The purpose of the Congress was to review the party's work from the time period since the 6th Congress, but also to instill public loyalty toward the leadership of the country.

On 30 October 2015, the Korean Central News Agency (KCNA) reported that the Political Bureau of the Central Committee of the Workers' Party of Korea announced a decision to hold a Congress in early May 2016, saying:

Preparations 
On 17 February 2016 joint slogans were issued by Workers' Party of Korea's Central Military Commission and Central Committee, and they were published by Rodong Sinmun and KCNA.

The Congress was preceded by a "70-day battle" mass mobilization campaign. Human Right Watch claims that the campaign meant uncompensated and forced labor for people across the country, including children, and that the object of the campaign was to boost outputs in manufacture and agriculture and demonstrate loyalty. A five-day holiday was declared for the duration of the Congress.

Congress 

The Congress was opened on 6 May 2016 at the April 25 House of Culture in Pyongyang, in the presence of 3,467 voting delegates. Unlike the last congress, there were no major foreign delegations,
but 128 foreign journalists from 12 countries were allowed to cover the event. Reporters were kept outside of the venue, and a recording of the opening event was only televised later in the evening.
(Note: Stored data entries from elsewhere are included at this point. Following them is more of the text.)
-- ==== Sys2Proof/Laws/Results.lean ====
section
/-!
SUPPORT. What writing a result does, and what an instruction that passes its checks does around its own effect.
-/
namespace Sys2Proof.Machine

/-- The sheet of the issuing leaf is resident, at the base under which it issued. -/
def Home (s : State) (x : Iss) : Prop := ∃ h, sheetOf s x.core x.leaf.slot = some h ∧ h.base = x.sheet.base

theorem RegsOnly.home {s t : State} {x : Iss} (a : RegsOnly s t x) (h : Home s x) : Home t x := by
  obtain ⟨g, hg, hb⟩ := h
  obtain ⟨g', e, b⟩ := a.base hg
  exact ⟨g', e, b.trans hb⟩

theorem writable_congr {s t : State} {x : Iss} (h : (coreOf t x.core).regPoison = (coreOf s x.core).regPoison) (m : Mask)
    (c : Nat) : Writable t x m c ↔ Writable s x m c := by simp [Writable, h]

theorem rawElem_writeElem (s : State) (x : Iss) (c : Nat) (m : Mask) (lat : Nat) (v : Nat → Nat) (low : Nat)
    (hlow : lowLane m = some low) (hm : m ≠ 0) (hh : Home s x) (hw : isV c = true → Writable s x m c) (c' l : Nat) (hl : l < 32) :
    rawElem (writeElem s x c m lat v) x c' l =
      if c' = c then putVal c m v low l (rawElem s x c l) else rawElem s x c' l := by
  obtain ⟨h, hs, hb⟩ := hh
  have hf : sheetOf (dropPending (addFlight s x c m lat) x c m) x.core x.leaf.slot =
      sheetOf (addFlight s x c m lat) x.core x.leaf.slot := rfl
  obtain ⟨h', hs', hb'⟩ := (regsOnly_addFlight s x c m lat).base hs
  have hp : (coreOf (addFlight s x c m lat) x.core).regPoison = (coreOf s x.core).regPoison := by
    simp [addFlight, modSheet, hs]
  unfold writeElem
  rw [if_neg hm, rawElem_putElem _ x c m v low hlow (hf.trans hs') (hb'.trans hb) ?_ c' l hl]
  · rw [rawElem_dropPending, rawElem_dropPending, rawElem_addFlight s x c m lat _ _ hs, rawElem_addFlight s x c m lat _ _ hs]
  · intro hc
    exact (writable_congr hp m c).2 (hw hc)

/-- An element that is not written keeps its value, in every lane. -/
theorem rawElem_ge32 (s : State) (x : Iss) (c l : Nat) (hs : isV c = false) (hl : ¬ l < 32) :
    rawElem s x c l = if isS c then (sReg s x (c - 0x100)).toNat
      else if isH c then (tget 0 ((sheetOf s x.core x.leaf.slot).getD x.sheet).h (c - 0x180)).toNat else 0 := by
  have hg : ∀ m : Mask, m.has l = false := fun m => BitVec.getLsbD_of_ge m l (by omega)
  simp [rawElem, hs, hg, b2n]

theorem writable_writeElem (s : State) (x : Iss) (c : Nat) (m : Mask) (lat : Nat) (v : Nat → Nat) (d : Nat)
    (hw : Writable s x m d) : Writable (writeElem s x c m lat v) x m d := by
  rcases hw with h | h
  · exact .inl h
  · right
    have h1 : ∀ f, tget false (coreOf (modSheet s x.core x.leaf.slot f) x.core).regPoison (x.sheet.base + d) = false := by
      intro f; unfold modSheet; split <;> simp [h]
    have h2 : ∀ (t : State) f, tget false (coreOf t x.core).regPoison (x.sheet.base + d) = false →
        tget false (coreOf (modSheet t x.core x.leaf.slot f) x.core).regPoison (x.sheet.base + d) = false := by
      intro t f ht; unfold modSheet; split <;> simp [ht]
    unfold writeElem
    split
    · exact h
    · have ht : tget false (coreOf (dropPending (addFlight s x c m lat) x c m) x.core).regPoison (x.sheet.base + d) = false := h1 _
      generalize dropPending (addFlight s x c m lat) x c m = t at ht
      unfold putElem
      split
      · exact ht
      · split
        · unfold putPhys; dsimp only; split
          · simp only [coreOf_setCore]; rw [tget_tset]; split <;> simp [ht]
          · split <;> simp [ht]
        · split
          · unfold putSReg; split
            · simp [ht]
            · exact h2 _ _ ht
          · split
            · exact h2 _ _ ht
            · dsimp only; split
              · exact h2 _ _ ht
              · split
                · exact h2 _ _ ht
                · exact ht

/-- A 32-bit result: the register holds it. -/
theorem holds_writeOpd32 (s : State) (x : Iss) (m : Mask) (c : Nat) (sx : Bool) (lat : Nat) (v : Nat → Nat) (hm : m ≠ 0)
    (hh : Home s x) (hw : isV c = true → Writable s x m c) : Holds32 (writeOpd s x m c false sx lat v) x m c sx v := by
  obtain ⟨low, hlow⟩ := lowLane_isSome hm
  refine ⟨?_, ?_, ?_⟩
  · intro hv l hl
    simp only [writeOpd, hv, if_true, Bool.false_eq_true, if_false]
    rw [rawElem_writeElem s x c m lat _ low hlow hm hh hw c l (has_lt hl)]
    simp [putVal, hv, hl]
  · intro hs low' h'
    rw [hlow] at h'
    cases h'
    simp only [writeOpd, isS_not_isV hs, hs, if_true, Bool.false_eq_true, if_false]
    rw [rawElem_writeElem s x c m lat _ low hlow hm hh hw c 0 (by omega)]
    simp only [putVal, isS_not_isV hs, hs, if_true, Bool.false_eq_true, if_false]
    split
    · apply Nat.mod_eq_of_lt
      have : (0 : Int) < ((2 ^ 64 : Nat) : Int) := by decide
      have := Int.emod_lt_of_pos (sgnN 32 (v low)) this
      have := Int.emod_nonneg (sgnN 32 (v low)) (b := ((2 ^ 64 : Nat) : Int)) (by decide)
      unfold wrapZ
      omega
    · omega
  · intro hs low' h'
    rw [hlow] at h'
    cases h'
    obtain ⟨h1, h2⟩ := isH_not hs
    simp only [writeOpd, h1, h2, hs, Bool.true_or, if_true, Bool.false_eq_true, if_false]
    rw [rawElem_writeElem s x c m lat _ low hlow hm hh hw c 0 (by omega)]
    simp [putVal, h1, h2, hs]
The Congress opened with an address by Kim Jong-un. In it, he praised the country's January 2016 nuclear test and satellite launch. After having chosen its presidium and secretariat, the Congress approved its agenda:

Review of the work of the 6th Central Committee
Review of the work of the 6th Central Auditing Commission
Revision of the WPK Charter
Election of Kim Jong-un to the leadership of the WPK
Election of members to the central leadership organs of the WPK

The Congress continued on 7 May with Kim Jong-un's report on the work of the 6th Central Committee. In the report, Kim Jong-un reiterated the country's nuclear policy, calling it "a responsible nuclear weapons state". According to Kim, North Korea would not use nuclear weapons unless its sovereignty was violated. With regards to the economy, Kim announced the country's first Five-Year Plan since the 1980s. Speeches by other delegates expressed support for Kim's report.

A decision on approving Kim's report was unanimously adopted on 9 May. In it, the party vowed to continue building a more extensive nuclear arsenal. A report on the work of the Central Auditing Commission was then heard.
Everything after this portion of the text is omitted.